Они миновали фабричный район, поспешно оцепляемый рыцарями приора Герарда, пузатые емкости для нефти, проржавевшие настолько, что выглядели скопищем разъеденных временем раковин причудливых моллюсков, после чего свернули наконец к складам.
Шварцрабэ не ошибся, место оказалось самым что ни на есть подходящим. Пробужденный к жизни после многих лет запустения Грауштейн не успел восстановить метаболизм во всем своем огромном теле, отчего некоторые его районы, особенно те, что располагались на окраинах, выглядели почти безлюдными. Здесь не толпились паломники, с криками бросающиеся навстречу любому прокаженному в рясе и взыскивающие благословения. Здесь не кряхтели портовые краны, поднимая на берег грузы, не звенели давно осточертевшие Гримберту колокола и не доносились безумные проповеди приора Герарда. Превосходное место для четырех рыцарей, желающих побеседовать без свидетелей. Или…

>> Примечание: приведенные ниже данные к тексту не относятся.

-- ==== Sys2Proof/Machine/PointCommands.lean ====
section
/-! DEFINITION. The CurvePoint commands (rules R165 to R172). -/

namespace Sys2Proof.Machine

/-- PADD (R165): the sum of two points. -/
def execPadd (ia ib : Bool) (s : State) : Host.Outcome State Fault Refusal :=
  .next (settle (do
    let P ← decPtA ia s
    let Q ← decPtB ib s
    .ok (encPt (ptAdd P Q))) s)

/-- PDBL (R166): twice a point. -/
def execPdbl (ia : Bool) (s : State) : Host.Outcome State Fault Refusal :=
  .next (settle (do
    let P ← decPtA ia s
    .ok (encPt (ptDbl P))) s)

/-- PMUL (R167): a point times opnd[2] mod n. -/
def execPmul (ia : Bool) (s : State) : Host.Outcome State Fault Refusal :=
  .next (settle (do
    let P ← decPtA ia s
    .ok (encPt (ptMul (decScalar s.opnd2) P))) s)

/-- PNEG (R168): the negative of a point. -/
def execPneg (ia : Bool) (s : State) : Host.Outcome State Fault Refusal :=
  .next (settle (do
    let P ← decPtA ia s
    .ok (encPt (ptNeg P))) s)

/-- PEQ (R169): T and res[0] say whether two points are equal. -/
def execPeq (ia ib : Bool) (s : State) : Host.Outcome State Fault Refusal :=
  .next (settle (do
    let P ← decPtA ia s
    let Q ← decPtB ib s
    .ok (encBool (ptEq P Q))) s)

/-- LIFTX (R170): the even-y point above x. -/
def execLiftx (s : State) : Host.Outcome State Fault Refusal :=
  .next (settle (do
    let x ← decFE s.opnd0
    let P ← liftX x
    .ok (encPt P)) s)

/-- PCHK (R171): a point, checked and returned. -/
def execPchk (ia : Bool) (s : State) : Host.Outcome State Fault Refusal :=
  .next (settle (do
    let P ← decPtA ia s
    .ok (encPt P)) s)

/-- PGEN (R172): the generator. -/
def execPgen (s : State) : Host.Outcome State Fault Refusal :=
  .next (settle (.ok (encPt G)) s)

end Sys2Proof.Machine
end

Или, к примеру, расстрелять своего собрата, если тот поведет себя ненадлежащим образом, мрачно подумал Гримберт, фиксируя положение в пространстве прочих раубриттеров, идущих следом за ним подобием конвоя. Даже если рыцари-монахи достаточно прытки, чтоб отреагировать на выстрелы, едва ли они поспеют достаточно быстро, чтобы спасти «Судью», если за него возьмутся всерьез…
– Здесь, – наконец решил Шварцрабэ, остановившись между высокими, в три этажа, пакгаузами. – Тут тихо и нам никто не помешает.
Удачный выбор, мысленно одобрил Гримберт. Здешняя земля не была истоптана рыцарскими ногами, более того, обильно поросла бурьяном и травой – верный признак того, что это место не пользовалось популярностью среди обитателей Грауштейна.
Выбив пыль из своих кюлотов, Шварцрабэ с самым непринужденным видом подмигнул «Серому Судье» как доброму приятелю.
– Сир Гризео, я провел в вашем обществе не так много времени, но нахожу, что вы мне симпатичны. Я знаю, вы не славитесь многословием, и чту вашу молчаливость образцовой рыцарской добродетелью, однако в данный момент вынужден просить вас отринуть ее, не запирая более свой язык.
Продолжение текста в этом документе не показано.